123: A Prophetic Voice Arises in the East

    Ecumenical Patriarch Bartholomew, known in some parts of the world as “the Green Patriarch” for his outspoken activism on behalf of the environment, steps onto the world stage in a new way next week for Great Lent 2008. His eloquent voice is embodied in his first-ever book for a global audience, “Encountering The Mystery: Understanding Orthodox Christianity Today.” The book hits bookstores on Tuesday, but you can click on the book cover below and jump to our review of it (where you could pre-order the book from Amazon, if you wish).

    BUT, first, let me tell you why you should care about this spiritual milestone, whether you’re a member of an Orthodox church -– or not.
    Having traveled in eastern Europe myself in 1990, as a journalist for Knight-Ridder Newspapers chronicling the tumbling of former Communist regimes, I understand that this is, indeed, a rare moment in world history.
    Now, nearly a decade into the 21st Century, Orthodox leaders and congregations finally have had a good chance to develop their ministries without fear of imprisonment or, even worse -– physical violence and death.

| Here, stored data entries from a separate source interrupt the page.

-- ==== Sys2Proof/Tests/Slice0.lean ====
section
/-! SUPPORT. Small tests of the model, their expected values from the encoding tables of spec/30_encoding.md and
the vectors of spec/95_test_vectors.md, and a witness for the hypotheses of every statement. -/

namespace Sys2Proof.Tests

open Sys2Proof.Machine

/-! ## States the tests start from -/

/-- Row 0 of the table TWO of 95 section 3.1. -/
def row0 : CoreDescriptor where
  coreIndex := 0
  coreId := 0x800
  rawRev := 0x2B
  primaryAddr := 0x18000000
  primarySize := 0x1000
  secondaryAddr := none
  secondarySize := none
  wrapperAddr := some 0x18100000

/-- Row 1 of TWO. -/
def row1 : CoreDescriptor where
  coreIndex := 1
  coreId := 0x812
  rawRev := 0x1A
  primaryAddr := 0x18001000
  primarySize := 0x1000
  secondaryAddr := none
  secondarySize := none
  wrapperAddr := some 0x18101000

/-- A row with a secondary space and no wrapper. -/
def row2 : CoreDescriptor :=
  { row1 with coreIndex := 2, coreId := 0x820, secondaryAddr := some 0x18004000, secondarySize := some 0x1000
              wrapperAddr := none }

def flatCfg : Cfg :=
  { transport := .flat, busGen := .advanced, windowCount := 0, fastPath := [], family := 0 }

def windowedCfg (windows : Nat) (fast : List (Word × Word)) : Cfg :=
  { transport := .windowed, busGen := .advanced, windowCount := windows, fastPath := fast, family := 0 }

/-- The wrappers of TWO and the bridge of B1. -/
def testPages : List (BitVec 52) := [0x18100, 0x18101, 0x18300]

/-- The reference device with these words written to it. -/
def device (words : List (Addr × Word)) : Bus :=
  { device := .reference testPages, script := [], mem := words.foldl (fun m e => m.writeWord e.1 e.2) [] }

/-- An attached block with the table TWO and row 2, no focus, on the reference device. -/
def attached (cfg : Cfg) : State :=
  { State.reset with
    attached := true, cfg := cfg, table := [row0, row1, row2], scanStatus := .ok, bus := device [] }

/-- That block on a windowed transport with core `p` in focus. -/
def focused (windows : Nat) (fast : List (Word × Word)) (p : Word) : State :=
  (attached (windowedCfg windows fast)).switchTo p

/-- A block in a scan, about to read word `cur`, in a component of `nsp` slave ports. -/
def scanning (cur : Word) (nsp : BitVec 5) (pos : ScanPos) : State :=
  { State.reset with
    attached := true, busy := true, bus := device []
    scan := { ScanRegs.unset with cur := cur, lim := 0x380, eromBase := 0x18010000, nsp := nsp, pos := pos } }

def next? : Host.Outcome State Fault Refusal → Option State
  | .next t => some t
  | .fault _ => none
  | .refused _ => none

/-- The response and the events of the command, if it answers a next state. -/
def shown (o : Host.Outcome State Fault Refusal) : Option (List Word × List Event) :=
  (next? o).map (fun t => (t.response, t.commandTrace))

/-- The control point and the cursor after a descriptor word. -/
def at? (o : Host.Outcome State Fault Refusal) : Option (ScanPos × Word) :=
  (next? o).map (fun t => (t.scan.pos, t.scan.cur))

/-- How a scan ended. -/
def ended? (o : Host.Outcome State Fault Refusal) : Option (ScanStatus × List Word) :=
  (next? o).map (fun t => (t.scanStatus, t.response))

/-! ## WellFormed -/

/-- R118: two pairs announced, one there. -/
theorem test_illformed_attach_short : (Instr.attach 1 0 2 0 0 0 2 [(0x800, 0)]).wellFormed = false := by decide

/-- R118: no pair announced, one there. -/
theorem test_illformed_attach_long : (Instr.attach 1 0 2 0 0 0 0 [(0x800, 0)]).wellFormed = false := by decide

/-- R112: TAG 111 with bits 31:4 zero is END.rom. -/
theorem test_illformed_reserved111_rom : (Instr.reserved111 0).wellFormed = false := by decide

/-- R112: TAG 111 with bits 31:4 all ones is END. -/
theorem test_illformed_reserved111_ones : (Instr.reserved111 0xFFFFFFF).wellFormed = false := by decide

/-! ## Decode: words written out from R101 to R112 and R117, the fields separated -/

theorem test_decode_cia :
    decodeStream .tagged 0b010010111111_100000000000_0000_0001#32 = .cia 0x4BF 0x800 0 := by decide

theorem test_decode_cib :
    decodeStream .cib 0b00011010_00001_00011_00010_00101_0001#32 = .cib 0x1A 1 3 2 5 1 := by decide

theorem test_decode_cib_wrong_tag :
    decodeStream .cib 0b00101011000000000100001000000011#32 = .mpd 0x2B00 0x42 0 := by decide

theorem test_decode_mpd :
    decodeStream .tagged 0b0000000000000000_00000001_0010_0011#32 = .mpd 0 1 2 := by decide

theorem test_decode_asdSlave :
    decodeStream .tagged 0b00011000000000000010_0011_00_01_0101#32 = .asdSlave 0x18002 3 1 0 := by decide

theorem test_decode_asdBridge :
    decodeStream .tagged 0b00011000001000000000_0000_01_00_0101#32 = .asdBridge 0x18200 0 0 0 := by decide

theorem test_decode_asdSwrap :
    decodeStream .tagged 0b00011000000100000010_0001_10_00_0101#32 = .asdSwrap 0x18102 1 0 0 := by decide

/-- `AG32 = 1` is bit 3: TAG 110. -/
theorem test_decode_asdMwrap :
    decodeStream .tagged 0b00100000000000000000_0000_11_11_1101#32 = .asdMwrap 0x20000 0 3 1 := by decide

theorem test_decode_addrHi : decodeStream .addrHi 0x0000000F#32 = .addrHi 0xF := by decide

theorem test_decode_szd :
    decodeStream .szd 0b00000000000100000000_00000000_1_000#32 = .szd 0x100 0 1 0 := by decide

theorem test_decode_sizeHi : decodeStream .sizeHi 0xFFFFFFFF#32 = .sizeHi 0xFFFFFFFF := by decide

theorem test_decode_endOnes : decodeStream .tagged 0xFFFFFFFF#32 = .endOnes := by decide

theorem test_decode_endRom : decodeStream .tagged 0x0000000F#32 = .endRom := by decide

theorem test_decode_invalid :
    decodeStream .tagged 0b0000000000000000000000000001111_0#32 = .invalid 0xF := by decide

theorem test_decode_reserved011 :
    decodeStream .tagged 0b0000000000000000000000000001_011_1#32 = .reserved011 1 := by decide

theorem test_decode_reserved100 :
    decodeStream .tagged 0b0000000000000000000000000010_100_1#32 = .reserved100 2 := by decide

/-- TAG 101 is reserved; TAG 010 and 110 are ASD heads (R101). -/
theorem test_decode_reserved101 :
    decodeStream .tagged 0b0000000000000000000000000010_101_1#32 = .reserved101 2 := by decide

theorem test_decode_reserved111 :
    decodeStream .tagged 0b0000000000000000000000000001_111_1#32 = .reserved111 1 := by decide

theorem test_decode_attach :
    decodeCommand [0x01, 1, 0, 2, 0x4707, 0, 0, 1, 0x800, 0x1E000000, 0x03] =
      .command (.attach 1 0 2 0x4707 0 0 1 [(0x800, 0x1E000000)]) [0x03] := by decide

theorem test_decode_plain_commands :
    [0x02, 0x03, 0x10, 0x18, 0x21, 0x50, 0x51].map (fun h => decodeCommand [BitVec.ofNat 32 h]) =
      [.command .detach [], .command .scan [], .command .coreCount [], .command .oobRouterAddr [],
       .command .currentFocus [], .command .armTimeouts [], .command .clearTimeout []] := by decide

theorem test_decode_index_commands :
    [0x11, 0x12, 0x13, 0x14, 0x15, 0x16, 0x17, 0x20, 0x42].map
        (fun h => decodeCommand [BitVec.ofNat 32 h, 7, 9]) =
      [.command (.coreId 7) [9], .command (.coreRev 7) [9], .command (.corePrimaryAddr 7) [9],
       .command (.corePrimarySize 7) [9], .command (.coreSecondaryAddr 7) [9],
       .command (.coreSecondarySize 7) [9], .command (.coreWrapperAddr 7) [9], .command (.switchTo 7) [9],
       .command (.isUp 7) [9]] := by decide

theorem test_decode_accessRegister :
    decodeCommand [0x30, 1, 0x20, 0xF, 3] = .command (.accessRegister 1 0x20 0xF 3) [] := by decide

theorem test_decode_disable : decodeCommand [0x40, 1, 2, 3] = .command (.disable 1 2) [3] := by decide

theorem test_decode_reset : decodeCommand [0x41, 0, 4, 8] = .command (.reset 0 4 8) [] := by decide

theorem test_decode_cflags : decodeCommand [0x43, 0, 4, 1] = .command (.cflags 0 4 1) [] := by decide

theorem test_decode_sflags : decodeCommand [0x44, 0, 4, 1] = .command (.sflags 0 4 1) [] := by decide

/-- A command is read when all its words are there (R116). -/
theorem test_decode_incomplete : decodeCommand [0x41, 0, 4] = .incomplete := by decide

/-- X1, X2 of 95 section 3.7. -/
theorem test_decode_rejected :
    decodeCommand [0x04] = .unassigned 4 ∧ decodeCommand [0x110] = .reservedBits := by decide

/-! ## One step of each instruction -/

theorem test_cia_opens_component :
    (next? (exec (.cia 0x4BF 0x800 0) (scanning 1 0 .identity))).map (fun t => (t.scan.cia, t.scan.pos)) =
      some (0x4BF80001#32, .cib) := by decide

/-- R154: a CIA where a master-port descriptor must stand. -/
theorem test_cia_at_mpd :
    ended? (exec (.cia 0x4BF 0x800 0) (scanning 3 1 (.mpd 1))) =
      some (.parseError .badMpd 3, [1#32]) := by decide

/-- S13's CIB, 0x1A084401: NSW 1, NMW 1, NSP 2, NMP 0. -/
theorem test_cib_fields :
    (next? (exec (decodeStream .cib 0x1A084401#32) (scanning 2 0 .cib))).map
      (fun t => (t.scan.rev, t.scan.nsw, t.scan.nmw, t.scan.nsp, t.scan.nmp, t.scan.pos)) =
      some (0x1A, 1, 1, 2, 0, .asd .primary) := by decide

/-- S7: TAG 001 at the CIB position. -/
theorem test_cib_wrong_tag :
    ended? (exec (decodeStream .cib 0x2B004203#32) (scanning 2 0 .cib)) =
      some (.parseError .badCib 2, [1#32]) := by decide

theorem test_mpd_last : at? (exec (.mpd 0 1 0) (scanning 3 1 (.mpd 1))) = some (.asd .primary, 3#32) := by
  decide

theorem test_mpd_pushed_back :
    at? (exec (.mpd 0 1 0) (scanning 3 1 (.asd .primary))) = some (.asd .bridgeFirst, 2#32) := by decide

/-- V-B word 2: 0x18000005 is the primary, of size 0x1000. -/
theorem test_asdSlave_primary :
    (next? (exec (.asdSlave 0x18000 0 0 0) (scanning 3 1 (.asd .primary)))).map
      (fun t => (t.scan.pri.addr, t.scan.pri.size, t.scan.pos)) =
      some (0x18000000#64, 0x1000#64, .asd (.extra 0 none)) := by decide

/-- Port 1 is not port 0: pushed back (R156). -/
theorem test_asdSlave_other_port :
    at? (exec (.asdSlave 0x18000 1 0 0) (scanning 3 1 (.asd .primary))) =
      some (.asd .bridgeFirst, 2#32) := by decide

theorem test_asdBridge_sets_br :
    (next? (exec (.asdBridge 0x18200 0 0 0) (scanning 3 1 (.asd .bridgeFirst)))).map
      (fun t => (t.scan.br, t.scan.pri.addr)) = some (true, 0x18200000#64) := by decide

/-- S14: with NSP = 2 the first slave wrapper stands on port 1. -/
theorem test_asdSwrap_port :
    ended? (exec (.asdSwrap 0x18102 0 0 0) (scanning 6 2 (.asd (.slaveWrap 0)))) =
      some (.parseError (.swMissing 0) 5, [1#32]) := by decide

/-- S12: with NSP = 1 it stands on port 0. -/
theorem test_asdSwrap_records :
    (next? (exec (.asdSwrap 0x18100 0 0 0) (scanning 4 1 (.asd (.slaveWrap 0))))).map
      (fun t => t.scan.rows.map (fun d => d.wrapperAddr)) = some [some 0x18100000#64] := by decide

/-- S10: a master wrapper of size 0x2000. -/
theorem test_asdMwrap_size :
    ended? (exec (.asdMwrap 0x18100 0 1 0) (scanning 4 1 (.asd (.masterWrap 0)))) =
      some (.parseError (.mwSize 0) 4, [1#32]) := by decide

In several areas of Eastern Europe in 1990, I had a chance to meet Christian leaders emerging, scarred but hopeful, after years of imprisonment and, in some cases, after extended periods of torture. This journey of restoration continues to this day in many Eastern European countries — and the nature of that restoration as it continues to unfold is important to all of us as global citizens these days.
    Bartholomew himself was not imprisoned -– but he understands that, even though nearly two decades have passed since revolutions swept across many Orthodox nations — we still are in this critically important rebuilding phase.

    In his new book, he writes that throughout much of “the 20th Century, the greater majority of Orthodox Christians throughout the world lived behind what was then known as the Iron Curtain. Many millions of these, together with many thousands of others elsewhere, experienced several decades of either persecution verging on martyrdom or else precarious toleration. Several millions encountered –- and some continue to encounter –- a religious intolerance that limited and even isolated them as minorities through social and economic pressures.”

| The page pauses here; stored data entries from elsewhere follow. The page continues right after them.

-- ==== Sys2Proof/Machine/Ops.lean ====
section
/-! DEFINITION. The named operations over memory, registers and the program counter (spec 20_memory.md), entering the
trap and returning from it, and the illegal-opcode fault (60_exceptions.md). -/

namespace Sys2Proof.Machine

/-! ## Memory as a list of cells -/

/-- The byte at address `k` (rule R21): the listed one, or what the cell held at first. -/
def Memory.read (m : Memory) (k : Nat) : Byte :=
  match m with
  | [] => Config.memInit k
  | (k', b) :: rest => if k' = k then b else Memory.read rest k

/-- A memory list with a cell put in before the first one of a higher address. -/
def Memory.insert (m : Memory) (k : Nat) (b : Byte) : Memory :=
  match m with
  | [] => [(k, b)]
  | (k', b') :: rest => if k < k' then (k, b) :: (k', b') :: rest else (k', b') :: Memory.insert rest k b

/-- A memory list without any cell for `k`. -/
def Memory.erase (m : Memory) (k : Nat) : Memory := m.filter (fun cell => cell.1 != k)

/-- Store a byte (rule R22), keeping the canonical form: a byte equal to what the cell held at first is not listed. -/
def Memory.write (m : Memory) (k : Nat) (b : Byte) : Memory :=
  if b = Config.memInit k then m.erase k else (m.erase k).insert k b

/-- The cells from address `lo` on are in canonical form: rising addresses inside memory, no cell at its first value. -/
def Memory.wfFrom (lo : Nat) (m : Memory) : Bool :=
  match m with
  | [] => true
  | (k, b) :: rest =>
    decide (lo ≤ k) && decide (k < Config.memSize) && (b != Config.memInit k) && Memory.wfFrom (k + 1) rest

/-- The canonical form of memory. -/
def Memory.wf (m : Memory) : Bool := Memory.wfFrom 0 m

/-! ## Setting one part of the state -/

/-- `A <- v`. -/
def State.setA (s : State) (v : Byte) : State := { s with a := v }
/-- `X <- v`. -/
def State.setX (s : State) (v : Byte) : State := { s with x := v }
/-- `Y <- v`. -/
def State.setY (s : State) (v : Byte) : State := { s with y := v }
/-- `SP <- v`. -/
def State.setSP (s : State) (v : Byte) : State := { s with sp := v }
/-- `PC <- t`. -/
def State.setPc (s : State) (t : Addr) : State := { s with pc := t }
/-- All six flags at once. -/
def State.setFlags (s : State) (f : Flags) : State := { s with flags := f }
/-- All of memory at once. -/
def State.setMem (s : State) (m : Memory) : State := { s with mem := m }
/-- The fault status. -/
def State.setStatus (s : State) (st : Status) : State := { s with status := st }

/-! ## Reading and writing memory -/

/-- `MemRead(a, 1)` (rule R21). -/
def State.read (s : State) (a : Addr) : Byte := s.mem.read a.toNat

/-- `MemWrite(a, 1, v)` (rule R22). -/
def State.write (s : State) (a : Addr) (v : Byte) : State := s.setMem (s.mem.write a.toNat v)

/-- `Read16(a)`: low byte at `a`, high byte at `a + 1`, with 16-bit wrap (rules R23 and R24). -/
def State.read16 (s : State) (a : Addr) : Addr := wordOf (s.read a) (s.read (a + 1#16))

/-- The address of a zero-page byte: high byte 0x00 (rule R42). -/
def zeroPageAddr (z : Byte) : Addr := z.setWidth 16

/-- `ReadZP16(z)`: both bytes from the zero page, the successor of 0xFF being 0x00 (rule R25; decision D8, log
entry 14). -/
def State.readZP16 (s : State) (z : Byte) : Addr :=
  wordOf (s.read (zeroPageAddr z)) (s.read (zeroPageAddr (z + 1#8)))

/-! ## The stack -/

/-- The address SP designates, `0x0100 + SP` (rule R7). -/
def stackAddr (sp : Byte) : Addr := Config.stackPage + sp.setWidth 16

/-- `Push(v)`: write at the old SP, then decrement it with 8-bit wrap (rule R29). -/
def State.push (s : State) (v : Byte) : State := (s.write (stackAddr s.sp) v).setSP (s.sp - 1#8)

/-- `Pop()`: increment SP with 8-bit wrap, then read there (rule R30). -/
def State.pop (s : State) : Byte × State := (s.read (stackAddr (s.sp + 1#8)), s.setSP (s.sp + 1#8))

/-- `Push16(w)`: high byte, then low byte (rule R31). -/
def State.push16 (s : State) (w : Addr) : State := (s.push (hiByte w)).push (loByte w)

/-- `Pop16()`: low byte, then high byte (rule R31). -/
def State.pop16 (s : State) : Addr × State := (wordOf s.pop.1 s.pop.2.pop.1, s.pop.2.pop.2)

/-! ## Where the program counter goes -/

/-- `next`, the address of the instruction after one of `len` operand bytes: `pc0 + 1 + len` (rule R60). -/
def State.nextPc (s : State) (len : Nat) : Addr := s.pc + BitVec.ofNat 16 (1 + len)

/-- An instruction of `len` operand bytes ends without writing PC (rule R61). -/
def retire (len : Nat) (s : State) : Outcome := .next (s.setPc (s.nextPc len))

/-- An instruction ends by writing PC, and nothing is added to what it wrote (rule R61). -/
def jumpTo (target : Addr) (s : State) : Outcome := .next (s.setPc target)

/-! ## Executors that several instructions share -/

/-- Load A with the NZ update (rules R127, R147, R148, R151). -/
def loadA (v : Byte) (s : State) : State := (s.setA v).setFlags (s.flags.setNZ v)
/-- Load X with the NZ update (rules R104, R106, R145, R149, R152). -/
def loadX (v : Byte) (s : State) : State := (s.setX v).setFlags (s.flags.setNZ v)
/-- Load Y with the NZ update (rules R105, R107, R146, R153). -/
def loadY (v : Byte) (s : State) : State := (s.setY v).setFlags (s.flags.setNZ v)

/-! ## The trap, its return, and the fault -/

/-- Taking the one trap of the machine (rules R129 and R167): push the return address, high byte first, and the packed
status with B and bit 5 set; then PC is the word that the vector holds after the pushes. No flag changes (decision D5;
log entry 11). -/
def trapEntry (ra : Addr) (s : State) : State :=
  let pushed := (s.push16 ra).push (s.flags.pack true)
  pushed.setPc (pushed.read16 Config.breakVector)

/-- Returning from the trap (rules R130 and R168): the flags first, then PC. -/
def trapReturn (s : State) : State :=
  let unpacked := s.pop.2.setFlags (Flags.unpack s.pop.1)
  unpacked.pop16.2.setPc unpacked.pop16.1

/-- `raise IllegalOpcode(op, at)` (rule R161): the status records the byte and its address, and nothing else changes
(decision D11; log entry 5). -/
def raiseIllegalOpcode (op : Byte) (at_ : Addr) (s : State) : State := s.setStatus (.faulted op at_)

end Sys2Proof.Machine
end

    That’s why a rising voice from the Orthodox world in Great Lent 2008 is such a gift to the rest of Christendom.
    Especially in the United States, we’ve long been polarized in many ways within our Christian communities: sometimes due to divisions between Protestants and Catholics, or between evangelicals and progressive Christians, or between groups staring at each other across other theological chasms. We tend to forget that there is a voice of spiritual wisdom from the East with its own distinctive approaches to the Christian faith.
    That’s what I like best about Bartholomew’s new book.
    It embodies a prophetic voice for our times that will resonate in new ways in the West, if we give Bartholomew a chance to be “heard.”

    Now, a word of warning is in order: There is a whole lot of background information that the patriarch’s editors have chosen to lay before us as a kind of crash course in Orthodoxy 101, embodied in a roughly 70-page prelude that appears in this book before Bartholomew’s voice finally is able to reach its full eloquence. I suppose this was a wise choice, given that many American Christians, according to annual polls, cannot name the four gospels in the New Testament -– let alone describe the distinctions of the Christian world. So, a lengthy “Foreward,” then a “Biographical Note” about Bartholomew, then Bartholomew’s own summary of “Historical Perspectives” are perhaps all helpful orientations for readers.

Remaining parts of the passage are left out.